童顔ですが、何か?
夕食時、覚えて貰い易いように座って頂き。
前皇帝、前皇帝王妃、現皇帝(ちゃんと旦那って紹介したぜ)、皇女、最後にもう一度大魔女様、という順番で紹介しました。
その間、清水さん────もとい、スミレさんの反応はとてもキッラキラしていた。
ついでに、宰相と私の文官として働いてくれているパトリック・ディスター(42歳)というおっとり草食系眼鏡男性も紹介。
────ぶっちゃけスミレさん、眼鏡を掛けてほんわかとした空気を纏っている壮年に弱い。
なので、一番反応したのはパトリックに対してだった。
パトリックに可愛いお嬢さんと言われ、もじもじと頬を赤らめてちらちらと彼を見上げるスミレさん。

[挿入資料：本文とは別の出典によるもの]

-- ==== Sys2Proof/Machine/HostOps.lean ====
section
/-!
DEFINITION. The two masters' registers (R376 to R381), the device-memory aperture, host events (R380) and energy accounts
(R113).
-/

namespace Sys2Proof.Machine

open Sys2Proof Host

/-- A refused write: no effect, and BOOTSTAT.ERR is set (R378, R379). -/
def State.refuseWrite (s : State) : State := { s with bootErr := true }

/-! ## Context windows (R377, R378) -/

/-- Contexts assigned to a function, in ascending number (log 23). -/
def State.assigned (s : State) (fn : Nat) : List Nat := (s.ctxs.filter (fun e => e.2.fn == fn && e.2.st != .absent)).map (·.1)

/-- The context whose window a function's BAR2 offset lies in, and the offset in it (R376). -/
def State.windowOf (s : State) (fn offset : Nat) : Option (Nat × Nat) :=
  ((s.assigned fn)[offset / 16384]?).map (fun x => (x, offset % 16384))

/-- A write of a queue's register (R378). RIDX is read-only (R377); the host alone may advance that of a halted queue, as far as WIDX (R120; DEDUCED,
log 88; `State.windowWrite` keeps a program's store from it). -/
def State.writeQueue (s : State) (x q reg val : Nat) : State :=
  let off := ((s.ctx x).queue q).st == .disabled
  let v := val % 2 ^ 32
  match reg with
  | 0 => if off && val % 4096 == 0 then s.modQueue x q (fun qu => { qu with base := val }) else s.refuseWrite
  | 8 =>
    if off && (List.range 17).any (fun k => v == 2 ^ (k + 4)) then s.modQueue x q (fun qu => { qu with size := v }) else s.refuseWrite
  | 12 => if off && decide (v ≤ 7) then s.modQueue x q (fun qu => { qu with prio := v }) else s.refuseWrite
  | 16 =>
    let qu := (s.ctx x).queue q
    if qu.st == .halted && decide ((v + 2 ^ 32 - qu.ridx) % 2 ^ 32 ≤ (qu.widx + 2 ^ 32 - qu.ridx) % 2 ^ 32)
    then s.modQueue x q (fun qu => { qu with ridx := v }) else s
  | 20 =>
    let s1 := s.modQueue x q (fun qu => { qu with widx := v })
    let qu := (s1.ctx x).queue q
    if qu.overrun && !off && qu.st != .halted then s1.haltQueue x q else s1
  | 24 => s.ringDoorbell x q
  | 28 =>
    let s1 := if bitOf v 0 then s.enableQueue x q else s.disableQueue x q
    if bitOf v 1 then s1.resumeQueue x q else s1
  | _ => s

/-- A write in a context's window (R377) by a master or by a program of a core; offsets not listed ignore it. A master's kick has no core:
core 0 (log 23). -/
def State.writeWindow (s : State) (x off : Nat) (val : Dword) (core : Nat) : State :=
  let v := val.toNat
  if off < 0x1000 then s.writeQueue x (off / 64) (off % 64) v
  else if off < 0x1100 then
    (match off % 16 with
    | 0 => s.kick x ((off - 0x1000) / 16) (v % 2 ^ 32) core none
    | 4 =>
      (match v % 2 ^ 32 with
      | 1 => s.resumeRing x ((off - 0x1000) / 16)
      | 2 => s.cancelRing x ((off - 0x1000) / 16)
      | _ => s)
    | _ => s)
  else match off with
  | 0x2000 => s.releaseFrame x (bitsOf v 12 40)
  | 0x2010 => s.modCtx x (fun cx => { cx with ebudget := v })
  | 0x2020 => if v % 4096 = 0 then s.modCtx x (fun cx => { cx with cevBase := v }) else s.refuseWrite
  | 0x202C => s.modCtx x (fun cx => { cx with cevR := v % 2 ^ 32 })
  | _ => s

/-- A read in a context's window (R377). -/
def State.readWindow (s : State) (x off : Nat) : Nat :=
  let cx := s.ctx x
  if off < 0x1000 then
    let q := cx.queue (off / 64)
    match off % 64 with
    | 0 => q.base
    | 8 => q.size
    | 12 => q.prio
    | 16 => q.ridx
    | 20 => q.widx
    | 28 => (q.st != .disabled).toNat
    | _ => 0
  else if off < 0x1100 then
    match cx.rings.find? ((off - 0x1000) / 16), off % 16 with
    | some r, 0 => r.widx % 2 ^ 32
    | some r, 4 => r.cmd
    | some r, 8 => r.stat
    | _, _ => 0
  else match off with
  | 0x2008 => cx.eacct
  | 0x2010 => cx.ebudget
  | 0x2020 => cx.cevBase
  | 0x2028 => cx.cevW
  | 0x202C => cx.cevR
  | _ => 0

/-! ## Global registers (R379, R381) -/

/-- BOOTSTAT (R381). -/
def State.bootstat (s : State) : Nat := s.fwVer % 2 ^ 32 * 2 ^ 32 + s.bootErr.toNat * 2 ^ 7 + s.hostUp.toNat * 2 ^ 6 + s.stage % 8

/-- The supply is within 650 mV ± 10 % (R382). -/
def supplyOk (millivolts : Nat) : Bool := decide (585 ≤ millivolts) && decide (millivolts ≤ 715)

/-- A value is written to RESTART with the hottest junction and the supply as they are (step 5 of R383): the compute dies restart, or the
write is refused. -/
def State.restartDies (s : State) (val celsius millivolts : Nat) : State :=
  if val = 1 ∧ s.stopped ∧ celsius < 95 ∧ supplyOk millivolts then { s with stopped := false } else s.refuseWrite

/-- A write of a global register (R379) by the host, or by the management controller. What RESTART reads of the junctions and the supply
is free (log 67). -/
def State.writeGlobal (s : State) (mgmt : Bool) (off : Nat) (val : Dword) : State :=
  let v := val.toNat
  if 0x100 ≤ off ∧ off < 0x1100 then
    (if (off - 0x100) % 32 = 0 then s.modPort ((off - 0x100) / 32) (fun p => { p with cmp := bitOf v 8 }) else s)
  else match off with
  | 0x00 => if bitOf v 7 then { s with bootErr := false } else s
  | 0x10 => let w := v % 2 ^ 32; if 1400 ≤ w ∧ w ≤ 2300 then { s with pwrLim := w } else s.refuseWrite
  | 0x20 => if v % 4096 = 0 then { s with evBase := v } else s.refuseWrite
  | 0x2C => { s with evR := v % 2 ^ 32 }
  | 0x30 => s.fireClave (if mgmt then 2 else 1) none
  | 0x38 => { s with claveTick := v, claveArmed := decide (s.tabor.toNat ≤ v) }
  | 0x40 => s.draw.2.restartDies (v % 2 ^ 32) (Config.celsius s.draw.1) (Config.millivolts s.draw.1)
  | _ => s

/-- A read of a global register (R379). -/
def State.readGlobal (s : State) (off : Nat) : Nat :=
  if 0x100 ≤ off ∧ off < 0x1100 then (if (off - 0x100) % 32 = 0 then (s.port ((off - 0x100) / 32)).pstat else 0)
  else match off with
  | 0x00 => s.bootstat
  | 0x10 => s.pwrLim
  | 0x14 => s.pwrNow
  | 0x18 => s.energy
  | 0x20 => s.evBase
  | 0x28 => s.evW
  | 0x2C => s.evR
  | 0x38 => s.claveTick
  | _ => 0

/-- A register of a function's BAR0 or BAR2, as the host reads it: 0 in BAR0 of a virtual function, and where the function has no context
at the offset (R376). -/
def State.readReg (s : State) (fn bar offset : Nat) : Nat :=
  match bar with
  | 0 => if fn = 0 then s.readGlobal offset else 0
  | 2 => match s.windowOf fn offset with | some w => s.readWindow w.1 w.2 | none => 0
  | _ => 0

/-- A read of PSTAT clears REPLAYS (R370). -/
def State.readClears (s : State) (bar off : Nat) : State :=
  if bar = 0 ∧ 0x100 ≤ off ∧ off < 0x1100 ∧ (off - 0x100) % 32 = 0 then s.modPort ((off - 0x100) / 32) (fun p => { p with replays := 0 }) else s

/-- The host reads a register through a function's BAR0 or BAR2 (R376). -/
def State.hostReadReg (s : State) (fn bar offset : Nat) : State :=
  if !s.hostReaches then s
  else (s.send (.value (s.readReg fn bar offset))).readClears (if fn = 0 then bar else 2) offset

/-- A register of a function's BAR0 or BAR2 is written by the host: a write through a function that has no such register is ignored
(R376). -/
def State.writeReg (s : State) (fn bar offset : Nat) (val : Dword) : State :=
  match bar with
  | 0 => if fn = 0 then s.writeGlobal false offset val else s
  | 2 => match s.windowOf fn offset with | some w => s.writeWindow w.1 w.2 val 0 | none => s
  | _ => s

/-- REGISTER_WRITE (R376 to R379): a write by the host through a function's BAR0 or BAR2, while the link is up and the package is not in
recovery (R381, R384). Its completion reports the value in force after it. -/
def execRegisterWrite (fn bar offset : Nat) (val : Dword) (s : State) : Outcome State Fault Refusal :=
  if !s.hostReaches then hold s
  else .next ((s.writeReg fn bar offset val).send (.value ((s.writeReg fn bar offset val).readReg fn bar offset)))

/-- A window's offset is that of a queue's RIDX (R377). -/
def isRidx (off : Nat) : Bool := decide (off < 0x1000) && off % 64 == 16

/-- The oldest store of a program to a register window reaches it (R378); the window of a context that is no more takes nothing, and RIDX,
which a program may only read, ignores it (R11, R377). -/
def State.windowWrite (s : State) : State :=
  match s.winWrites with
  | [] => s
  | e :: rest =>
    let s1 := { s with winWrites := rest }
    if s.hasCtx e.1 && !isRidx e.2.1 then s1.writeWindow e.1 e.2.1 (BitVec.ofNat 64 (leNat e.2.2.1)) e.2.2.2 else s1

/-- HOST_APERTURE_ACCESS (R376): an access through a function's BAR4 at scope system, in one step at the lines' homes. -/
def execHostApertureAccess (first : ApertureByte) (write : Option (List Byte)) (len : Nat) (s : State) : Outcome State Fault Refusal :=
  let n := match write with | some b => b.length | none => len
  let addr := Config.apertureBase first.fn + first.offset
  if !s.hostReaches || n == 0 || decide (Config.virtualFunctions < first.fn) || decide (Config.apertureBytes < first.offset + n) ||
    !s.unowned addr n then hold s
  else match write with
  | some b => .next (s.agentWrite addr b)
  | none => .next (s.send (.bytes (s.homeBytes View.plain addr n)))

/-! ## The side-band port (R381) -/

/-- A command's register write by the management controller; a context window is named by the context's number (log 23). -/
def State.mgmtWrite (s : State) (bar off : Nat) (val : Dword) : State :=
  match bar with
  | 0 => s.writeGlobal true off val
  | 2 => if s.hasCtx (off / 16384) then s.writeWindow (off / 16384) (off % 16384) val 0 else s
  | _ => s

/-- A command's register read. -/
def State.mgmtRead (s : State) (bar off : Nat) : Nat :=
  match bar with
  | 0 => s.readGlobal off
  | 2 => s.readWindow (off / 16384) (off % 16384)
  | _ => 0

/-- MCTP_COMMAND (R381): the management core takes one command in one step; its completion reports the value in force after it. The
snapshot read returns the Tabor count of the last latch and what the blocks latched (log 69); an image written replaces one copy in
flash (R384, log 84). -/
def execMctpCommand (cmd : MgmtCommand) (s : State) : Outcome State Fault Refusal :=
  match cmd with
  | .write bar off val =>
    let s1 := s.mgmtWrite bar off val
    .next (s1.send (.value (s1.mgmtRead bar off)))
  | .read bar off => .next ((s.send (.value (s.mgmtRead bar off))).readClears bar off)
  | .snapshot => .next ((s.send (.value (s.snaps.headD 0))).send (.bytes (Config.snapshot s.snaps.length)))
  | .writeImage fw copy bytes => if 2 ≤ copy then hold s else .next { s with flash := s.flash.put (2 * copy + fw.toNat) bytes }

/-! ## Host events (R112, R380) -/

/-- The 32 bytes of an event record (R112). -/
def Event.toNat (e : Event) : Nat :=
  e.time % 2 ^ 64 * 2 ^ 192 + e.offset % 2 ^ 64 * 2 ^ 128 + e.ctx % 1024 * 2 ^ 32 + e.code % 2 ^ 16 * 2 ^ 16 + e.kind % 2 ^ 16

/-- The ring an event goes to: its context's, or the global one (R380). -/
def State.ringOf (s : State) (e : Event) : Option Nat :=
  if (e.kind = 4 ∨ e.kind = 5) ∧ (s.ctx e.ctx).cevBase ≠ 0 then some e.ctx else none

/-- EVENT_DELIVERY (R380): the oldest event held for a ring goes to its next slot, where one is free, and raises MSI-X. The
global ring is not there before EVBASE is set. -/
def execEventDelivery (ctx : Option Nat) (s : State) : Outcome State Fault Refusal :=
  match s.events.find? (fun e => s.ringOf e == ctx) with
  | none => hold s
  | some e =>
    let rest := s.events.erase e
    let put (base widx slots fn : Nat) (f : State → State) : Outcome State Fault Refusal :=
      let a := base + 32 * (widx % slots)
      if base = 0 ∨ !s.unowned a 32 then hold s
      else .next ((f ({ s with events := rest }.agentWrite a (leBytes 32 e.toNat))).send (.msix fn))
    match ctx with
    | some x =>
      let cx := s.ctx x
      if 256 ≤ (cx.cevW + 2 ^ 32 - cx.cevR) % 2 ^ 32 then hold s
      else put cx.cevBase cx.cevW 256 cx.fn (fun s => s.modCtx x (fun cx => { cx with cevW := (cx.cevW + 1) % 2 ^ 32 }))
    | none =>
      if 4096 ≤ (s.evW + 2 ^ 32 - s.evR) % 2 ^ 32 then hold s
      else put s.evBase s.evW 4096 0 (fun s => { s with evW := (s.evW + 1) % 2 ^ 32 })

/-! ## Energy (R113, R379, R382) -/

/-- Energy of a die, counted for the die and for the package (R379, R382). -/
def State.spend (s : State) (die energy : Nat) : State :=
  { s with energy := (s.energy + energy) % 2 ^ 64, energyDie := s.energyDie.wr 0 die ((s.energyDie.rd 0 die + energy) % 2 ^ 64) }

/-- Energy attributed to a context (R113). -/
def State.attribute (s : State) (x energy : Nat) : State :=
  if (s.ctx x).st.live then s.modCtx x (fun cx => { cx with eacct := (cx.eacct + energy) % 2 ^ 64 }) else s

/-- Energy attributed to a kernel's crews and their engine operations (R135). -/
def State.attributeKernel (s : State) (k energy : Nat) : State :=
  s.modKernel k (fun kn => { kn with energy := (kn.energy + energy) % 2 ^ 64 })

/-- What `of` says of the crew of each wave resident on a core. -/
def State.residents (s : State) (of : Crew → Nat) (core : Nat) : List Nat :=
  s.crews.flatMap (fun e => if e.2.core = core then (e.2.waves.filter (fun w => w.2.live)).map (fun _ => of e.2) else [])

/-- A core's energy by context, or by kernel, in proportion to the number of resident waves, in whole microjoules (R113, log 81). -/
def State.energyShares (s : State) (of : Crew → Nat) (core energy : Nat) : List (Nat × Nat) :=
  let r := s.residents of core
  (distinct r).map (fun x => (x, energy * (r.filter (· == x)).length / r.length))

/-- EACCT_UPDATE (R113): a core's energy goes to the contexts of its resident waves, an engine operation's to the context that issued it,
and likewise to their kernels (R135); that of idle cores and of the link goes to none; each is counted for its die and the package
(R382). -/
def execEacctUpdate (src : EnergySource) (energy : Nat) (s : State) : Outcome State Fault Refusal :=
  match src with
  | .core c =>
    if Config.cores ≤ c then hold s
    else
      let s1 := (s.energyShares (·.ctx) c energy).foldl (fun (s : State) e => s.attribute e.1 e.2) (s.spend (dieOf c) energy)
      .next ((s.energyShares (·.kernel) c energy).foldl (fun (s : State) e => s.attributeKernel e.1 e.2) s1)
  | .operation o die =>
    match s.op? o with
    | none => hold s
    | some op => if 4 ≤ die then hold s
      else
        let s1 := (s.spend die energy).attribute op.ctx energy
        .next (match if isRequest op && op.cv == 0 then none else s.crew? (if isRequest op then op.cv - 1 else op.crew) with
          | some cr => s1.attributeKernel cr.kernel energy
          | none => s1)
  | .link die => if 2 ≤ die then hold s else .next (s.spend (4 + die) energy)

end Sys2Proof.Machine
end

彼は散々聞かされているスミレさんの好みの男性像にぴったりだった。
────────可愛いじゃないか!! けしからんもっとやれ!
155センチの身長で37歳とは思えないロリ顔。
その上、Hカップという奇跡のふわふわマシュマロおっぱいを持つスミレさん。
性格も優しくて、穏やか(乙女ゲームに対しては暴走するけど)。
仕事は迅速、かつ的確。
マジ天使。
「前皇帝王妃のマリア様も綺麗だし、皇女のセリア様も可愛いし…美愛ちゃん…すっごく素敵な環境に嫁いだのね!」
「……ソウデスネ」
「ふふふ…良かった……美愛ちゃん、笑えるようになったのね…」
「……あ~……」
スミレさんは、私のことをよく知っている。
産まれた時から表情が無くあまりにも感情を出さない私は両親から愛されず、表情豊かな弟が産まれた時から完全に育児放棄されていた。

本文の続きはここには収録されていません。